# Khmer-Thai Superstitions



## chuck71055 (Mar 19, 2009)

Ok, here we go, have any of you fine fellow board members, heard of any type of Good Luck Superstitions where two or Three Elderly Villiage men, will come to your home, make a mixyure of water, some type oil looking substance, and herbs crushed together all mixed up , and splashed on her body (my G/F clothed of course) and rubbed on her forehead. for some type of good luck ? after all this which took about two hours, like a small ceremony,all they ask for is for Lunch, and that she would go to temple for offering, or something like that. She says it is for Goodluck, and that is all she says. any help in understanding in this matter would be a big help. thanks


----------



## Acid_Crow (May 11, 2009)

hehe.. I would just forget about it and go have a beer and watch 'fotbun' or something.
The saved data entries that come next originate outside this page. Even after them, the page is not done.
-- ==== Sys2Proof/Machine/Ieee754.lean ====
section
/-! DEFINITION. The IEEE-754 formats and F754.DEC and F754.ENC (41_ieee754_convert.md). F754.ADD is in Ieee754Add.lean. -/

namespace Sys2Proof.Machine

/-- `ew`, the exponent width (30_encoding.md R72). -/
def expWidth : Precision → Nat
  | .single => 8
  | .double => 11

/-- `m`, the mantissa width (30_encoding.md R72). -/
def manWidth : Precision → Nat
  | .single => 23
  | .double => 52

/-- `bias` (30_encoding.md R72). -/
def expBias : Precision → Nat
  | .single => 127
  | .double => 1023

/-- `N = 1 + ew + m` (30_encoding.md R72). -/
def patternWidth (prec : Precision) : Nat := 1 + expWidth prec + manWidth prec

/-- `EMAX = 2^ew − 1` (30_encoding.md R72). -/
def expMax (prec : Precision) : Nat := 2 ^ expWidth prec - 1

/-- The fields of a pattern as numbers: sign, `val(E)`, `val(F)` (41_ieee754_convert.md R130). -/
structure FpFields where
  sign : Bool
  exp : Nat
  man : Nat
  deriving DecidableEq, Repr

/-- `split(P)` (41_ieee754_convert.md R130): sign first, then exponent, then mantissa. -/
def splitPattern (prec : Precision) (P : Bits) : FpFields where
  sign := P.headD false
  exp := bitsVal ((P.drop 1).take (expWidth prec))
  man := bitsVal (P.drop (1 + expWidth prec))

/-- `sign ∥ bin_ew(E) ∥ bin_m(F)`. -/
def packPattern (prec : Precision) (x : FpFields) : Bits :=
  x.sign :: (binBits (expWidth prec) x.exp ++ binBits (manWidth prec) x.man)

/-- `class(E, F)` (41_ieee754_convert.md R132). -/
def fpClass (prec : Precision) (x : FpFields) : FpClass :=
  if x.exp = expMax prec then (if x.man = 0 then .infinity else .nan)
  else if x.exp = 0 then (if x.man = 0 then .zero else .denormalized)
  else .normalized

/-- The flags of F754.*: SIGN and CLASS (10_state.md R27). -/
def fpFlags (prec : Precision) (x : FpFields) : Flags := { sign := x.sign, cls := (fpClass prec x).code }

/-- A pattern operand by INTYPE (41_ieee754_convert.md R131). -/
def patternOperand (prec : Precision) (t : InType) (content : Text) : Except Err Bits :=
  match t with
  | .binary => bitsOperandOf (patternWidth prec) content
  | .hex => hexOperandOf (patternWidth prec / 4) content

/-- The actual exponent (41_ieee754_convert.md R132): `1 − bias` for exponent field 0, else `val(E) − bias`. -/
def actualExp (prec : Precision) (x : FpFields) : Int := max (x.exp : Int) 1 - expBias prec

/-- The integer significand: `val(F)`, with the implicit leading bit `2^m` when the exponent field is not 0
(42_ieee754_add.md R150; 41_ieee754_convert.md R133 divides it by `2^m`). -/
def significand (prec : Precision) (x : FpFields) : Nat := (if x.exp ≠ 0 then 2 ^ manWidth prec else 0) + x.man

/-- The exact decimal text of a finite non-zero pattern without its sign: `dectext(sig · 2^aexp)`
(41_ieee754_convert.md R133, R135), the power of two `aexp − m` put in the numerator or the denominator. -/
def fpMagnitudeText (prec : Precision) (x : FpFields) : Text :=
  let e := actualExp prec x - manWidth prec
  if 0 ≤ e then decExpansion (significand prec x * 2 ^ e.toNat) 0
  else decExpansion (significand prec x) (-e).toNat

/-- The text a pattern decodes to, by class (41_ieee754_convert.md R133): none for Infinity and NaN. -/
def fpDecimalText (prec : Precision) (x : FpFields) : Text :=
  let signed (t : Text) : Text := if x.sign then chMinus :: t else t
  match fpClass prec x with
  | .infinity => []
  | .nan => []
  | .zero => signed [chZero]
  | .denormalized => signed (fpMagnitudeText prec x)
  | .normalized => signed (fpMagnitudeText prec x)

/-- AUX1 of F754.DEC (41_ieee754_convert.md R133, 10_state.md R32). -/
def fpAux1 (prec : Precision) (x : FpFields) : Word :=
  match fpClass prec x with
  | .infinity => 0#32
  | .nan => 0#32
  | .zero => 0#32
  | .denormalized => BitVec.ofInt 32 (actualExp prec x)
  | .normalized => BitVec.ofInt 32 (actualExp prec x)

/-- F754.DEC (41_ieee754_convert.md R133). -/
def f754Decode (prec : Precision) (t : InType) (opa : Text) : Except Err Results := do
  let P ← patternOperand prec t opa
  let x := splitPattern prec P
  return { ra := fpDecimalText prec x, rb := bitsText P,
           aux0 := BitVec.ofNat 32 x.exp, aux1 := fpAux1 prec x, flags := fpFlags prec x }

/-- The integer `e` with `2^e ≤ num/den < 2^(e+1)`, for `num` and `den` positive (41_ieee754_convert.md R136). -/
def floorLog2 (num den : Nat) : Int :=
  if den ≤ num then (Nat.log2 (num / den) : Int)
  else -((Nat.log2 ((den - 1) / num) : Int) + 1)

/-- `floor((num/den) / 2^d)` (41_ieee754_convert.md R136). -/
def floorScaled (num den : Nat) (d : Int) : Nat :=
  if 0 ≤ d then num / (den * 2 ^ d.toNat) else num * 2 ^ (-d).toNat / den

/-- The fields F754.ENC gives a magnitude `num/den` (41_ieee754_convert.md R136): zero before general processing, E_RANGE
outside the normalized range, else the truncated mantissa. -/
def encodeFields (prec : Precision) (neg : Bool) (num den : Nat) : Except Err FpFields :=
  if num = 0 then .ok ⟨neg, 0, 0⟩
  else
    let e := floorLog2 num den
    let biased := e + expBias prec
    if (expMax prec : Int) ≤ biased then .error .range
    else if biased ≤ 0 then .error .range
    else .ok ⟨neg, biased.toNat, floorScaled num den (e - manWidth prec) - 2 ^ manWidth prec⟩

/-- What F754.ENC and F754.ADD deliver for a result pattern (41_ieee754_convert.md R136, 42_ieee754_add.md R151). -/
def patternResults (prec : Precision) (x : FpFields) : Results :=
  let P := packPattern prec x
  { ra := bitsText P, rb := hexText P, aux0 := BitVec.ofNat 32 x.exp, flags := fpFlags prec x }

/-- F754.ENC (41_ieee754_convert.md R136). -/
def f754Encode (prec : Precision) (opa : Text) : Except Err Results := do
  let v ← decRealOperand opa
  let x ← encodeFields prec v.neg v.num (10 ^ v.scale)
  return patternResults prec x

/-- The meaning of F754.DEC. -/
def execF754Dec (prec : Precision) (t : InType) (s : State) : Host.Outcome State Fault Refusal :=
  .next (s.finish (f754Decode prec t s.opa.content))

/-- The meaning of F754.ENC. -/
def execF754Enc (prec : Precision) (s : State) : Host.Outcome State Fault Refusal :=
  .next (s.finish (f754Encode prec s.opa.content))

end Sys2Proof.Machine
end

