-- ==== Sys2Proof/Machine/Core.lean ====
section
/-! DEFINITION. The machine as the host's interface takes it. -/

def Sys2Proof.core : Host.Core :=
  { State := Sys2Proof.Machine.State
    Fault := Sys2Proof.Machine.Fault
    Refusal := Sys2Proof.Machine.Refusal
    step := Sys2Proof.Machine.step
    reset := Sys2Proof.Machine.State.reset }
end

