/-- R79: format DECREAL; the grammar is an optional `-`, at least one digit, and optionally a point and at least one
digit. -/
def Obligations.DecRealFormat : Prop :=
  ∀ content : Text,
    (clean content = [] → decRealOperand content = .error .empty) ∧
    ((∃ c ∈ clean content, ¬(0x30 ≤ c.toNat ∧ c.toNat ≤ 0x39) ∧ c ≠ 0x2D#8 ∧ c ≠ 0x2E#8) →
      decRealOperand content = .error .char) ∧
    (∀ (neg : Bool) (whole frac : List Nat), whole ≠ [] → (∀ d ∈ whole ++ frac, d < 10) →
      clean content = (if neg then [0x2D#8] else []) ++ whole.map (fun d => BitVec.ofNat 8 (0x30 + d)) ++
        (if frac = [] then [] else 0x2E#8 :: frac.map (fun d => BitVec.ofNat 8 (0x30 + d))) →
      decRealOperand content = .ok ⟨neg, Nat.ofDigits 10 (whole ++ frac).reverse, frac.length⟩) ∧
    (clean content ≠ [] →
      (∀ c ∈ clean content, (0x30 ≤ c.toNat ∧ c.toNat ≤ 0x39) ∨ c = 0x2D#8 ∨ c = 0x2E#8) →
      (¬∃ (neg : Bool) (whole frac : List Nat), whole ≠ [] ∧ (∀ d ∈ whole ++ frac, d < 10) ∧
        clean content = (if neg then [0x2D#8] else []) ++ whole.map (fun d => BitVec.ofNat 8 (0x30 + d)) ++
          (if frac = [] then [] else 0x2E#8 :: frac.map (fun d => BitVec.ofNat 8 (0x30 + d)))) →
      decRealOperand content = .error .format)

/-- R210: the operand of GRAY.ENC: bits as they stand, or a decimal number in the least width that holds it. -/
def Obligations.GrayOperandFormat : Prop :=
  ∀ content : Text,
    (clean content = [] → grayOperand content = .error .empty) ∧
    ((∃ c ∈ clean content, ¬(0x30 ≤ c.toNat ∧ c.toNat ≤ 0x39)) → grayOperand content = .error .char) ∧
    ∀ ds : List Nat, ds ≠ [] → (∀ d ∈ ds, d < 10) → clean content = ds.map (fun d => BitVec.ofNat 8 (0x30 + d)) →
      ((∀ d ∈ ds, d < 2) → grayOperand content = .ok (false, ds.map (fun d => d == 1))) ∧
      ((∃ d ∈ ds, 2 ≤ d) → ∃ B, grayOperand content = .ok (true, B) ∧ B.head? = some true ∧
        bitsVal B = Nat.ofDigits 10 ds.reverse)

/-- R170: the operand checks of both CRC operations, in order. -/
def Obligations.CrcOperandChecks : Prop :=
  (∀ opa opb : Text,
    (∀ e, bitsOperand opa = .error e → crcOperands opa opb = .error e) ∧
    ∀ M, bitsOperand opa = .ok M →
      (∀ e, bitsOperand opb = .error e → crcOperands opa opb = .error e) ∧
      ∀ G, bitsOperand opb = .ok G →
        (G.length < 2 → crcOperands opa opb = .error .range) ∧
        (2 ≤ G.length → G.head? = some false → crcOperands opa opb = .error .genMsb) ∧
        (2 ≤ G.length → G.head? = some true → crcOperands opa opb = .ok (M, G))) ∧
  ∀ (s : State) (fix : Bool) (e : Err), crcOperands s.opa.content s.opb.content = .error e →
    FailsWith .crcEnc s e ∧ FailsWith (.crcDec fix) s e

/-! ## CRC (43_crc.md) -/

/-- R7, R171: the division clears the first `k` positions and leaves the remainder of the polynomial division over
GF(2). -/
def Obligations.CrcRemainderIsPolynomialRemainder : Prop :=
  (∀ n, zeroBits n = List.replicate n false) ∧
  ∀ (W G : Bits) (k : Nat), G.head? = some true → W.length = k + (G.length - 1) →
    (crcRem W G k).length = G.length - 1 ∧ (gf2Div G k W).take k = zeroBits k ∧
    bitsPoly (crcRem W G k) = bitsPoly W %ₘ bitsPoly G

/-- R172, R173: CRC.ENC appends the remainder, and the codeword it delivers divides with remainder 0. -/
def Obligations.CrcEncRule : Prop :=
  encode .crcEnc = 0x00000001#32 ∧
  ∀ s : State, s.inv = true →
    (∀ e, crcOperands s.opa.content s.opb.content = .error e → FailsWith .crcEnc s e) ∧
    ∀ M G, crcOperands s.opa.content s.opb.content = .ok (M, G) →
      ∃ remainder, remainder = crcRem (M ++ zeroBits (G.length - 1)) G M.length ∧
        crcRem (M ++ remainder) G M.length = zeroBits (G.length - 1) ∧
        (M.length + (G.length - 1) ≤ s.cfg.bufmax →
          Completes .crcEnc s { ra := bitsText (M ++ remainder), rb := bitsText remainder,
                                aux0 := BitVec.ofNat 32 M.length, aux1 := BitVec.ofNat 32 (G.length - 1),
                                flags := { valid := true } }) ∧
        (s.cfg.bufmax < M.length + (G.length - 1) → FailsWith .crcEnc s .capacity)

/-- R175, R176: CRC.DEC, with its four outcomes; a position that CORR reports is one whose flip zeroes the syndrome, and the
least one under `leftmost_first`. -/
def Obligations.CrcDecRule : Prop :=
  encode (.crcDec false) = 0x00000002#32 ∧ encode (.crcDec true) = 0x00000102#32 ∧
  (∀ (b : Bits) (p j : Nat), (flipBit b p)[j]? = if j = p then b[j]?.map (fun x => !x) else b[j]?) ∧
  ∀ (s : State) (fix : Bool), s.inv = true →
    (∀ e, crcOperands s.opa.content s.opb.content = .error e → FailsWith (.crcDec fix) s e) ∧
    ∀ R G, crcOperands s.opa.content s.opb.content = .ok (R, G) →
      (R.length < G.length → FailsWith (.crcDec fix) s .range) ∧
      ∀ k, 1 ≤ k → R.length = k + (G.length - 1) →
        (crcRem R G k = zeroBits (G.length - 1) →
          Completes (.crcDec fix) s { ra := bitsText (R.take k), rb := bitsText (crcRem R G k),
                                      aux1 := BitVec.ofNat 32 k, flags := { valid := true } }) ∧
        (crcRem R G k ≠ zeroBits (G.length - 1) → fix = false →
          Completes (.crcDec fix) s { ra := bitsText (R.take k), rb := bitsText (crcRem R G k),
                                      aux1 := BitVec.ofNat 32 k }) ∧
        (crcRem R G k ≠ zeroBits (G.length - 1) → fix = true →
          (∀ p, p < R.length → crcRem (flipBit R p) G k ≠ zeroBits (G.length - 1)) →
          Completes (.crcDec fix) s { ra := bitsText (R.take k), rb := bitsText (crcRem R G k),
                                      aux1 := BitVec.ofNat 32 k, flags := { uncorr := true } }) ∧
        (crcRem R G k ≠ zeroBits (G.length - 1) → fix = true →
          ∀ q, q < R.length → crcRem (flipBit R q) G k = zeroBits (G.length - 1) →
          ∃ p, p < R.length ∧ crcRem (flipBit R p) G k = zeroBits (G.length - 1) ∧
            (s.cfg.crcFixOrder = .leftmostFirst → p ≤ q) ∧
            Completes (.crcDec fix) s { ra := bitsText ((flipBit R p).take k), rb := bitsText (crcRem R G k),
                                        rc := bitsText (flipBit R p), aux0 := BitVec.ofNat 32 p,
                                        aux1 := BitVec.ofNat 32 k, flags := { corr := true } })

/-- R177 (a): decoding what CRC.ENC delivered reports valid and gives the message back. -/
def Obligations.CrcRoundTrip : Prop :=
  ∀ (s u : State) (fix : Bool) (M G : Bits), s.inv = true → u.inv = true →
    crcOperands s.opa.content s.opb.content = .ok (M, G) → M.length + (G.length - 1) ≤ s.cfg.bufmax →
    ∃ t, exec .crcEnc s = .next t ∧ t.err = 0#4 ∧
      (u.opa.content = t.ra.content → u.opb.content = s.opb.content →
        ∃ v, exec (.crcDec fix) u = .next v ∧ v.err = 0#4 ∧ v.flags = { valid := true } ∧
          v.ra.content = bitsText M ∧ v.rc.len = 0)

/-- R176, R177 (b): one flipped bit of a valid codeword is found and corrected, whatever CRC_FIX_ORDER is, where its
single-bit syndrome is not zero and is no other position's. R177 asks for pairwise distinct syndromes; one position may then
have the zero syndrome, and its flip leaves a valid word, which CRC.DEC reports as such. -/
def Obligations.CrcSingleErrorFixed : Prop :=
  ∀ (s : State) (C G : Bits) (k p : Nat) (syn : Nat → Bits), s.inv = true →
    crcOperands s.opa.content s.opb.content = .ok (flipBit C p, G) → 1 ≤ k → C.length = k + (G.length - 1) →
    p < C.length → crcRem C G k = zeroBits (G.length - 1) →
    (∀ a, a < C.length → syn a = crcRem (flipBit (zeroBits C.length) a) G k) →
    (syn p ≠ zeroBits (G.length - 1) → (∀ a, a < C.length → syn a = syn p → a = p) →
      Completes (.crcDec true) s { ra := bitsText (C.take k), rb := bitsText (syn p), rc := bitsText C,
                                   aux0 := BitVec.ofNat 32 p, aux1 := BitVec.ofNat 32 k,
                                   flags := { corr := true } }) ∧
    (syn p = zeroBits (G.length - 1) →
      Completes (.crcDec true) s { ra := bitsText ((flipBit C p).take k), rb := bitsText (syn p),
                                   aux1 := BitVec.ofNat 32 k, flags := { valid := true } })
Thais will be Thais.


----------



## Mindaugas (Jul 27, 2009)

God is only one is this earth, my advice to go to read the bible


----------



## blue eyes (Aug 17, 2009)

Thai people like many people of this world have their own beliefs.I have not heard of what you speak but I would guess that it does happen in rural Thailand.As to the advice of go read the bible........To each their own.But I have found many more books of fiction that are much more worth my time to read then it.


----------



## Mindaugas (Jul 27, 2009)

I just gave advice to Chuck71055 that if he is christian that no need to believe in stupid thai magic, because if u go the way of true nobody can effect u. 
For u yes i agreed many nice books in the world, and before study any religia u need to know others to have basic understanding that to not hurt people which u met.

Regards,
Mindaugas


----------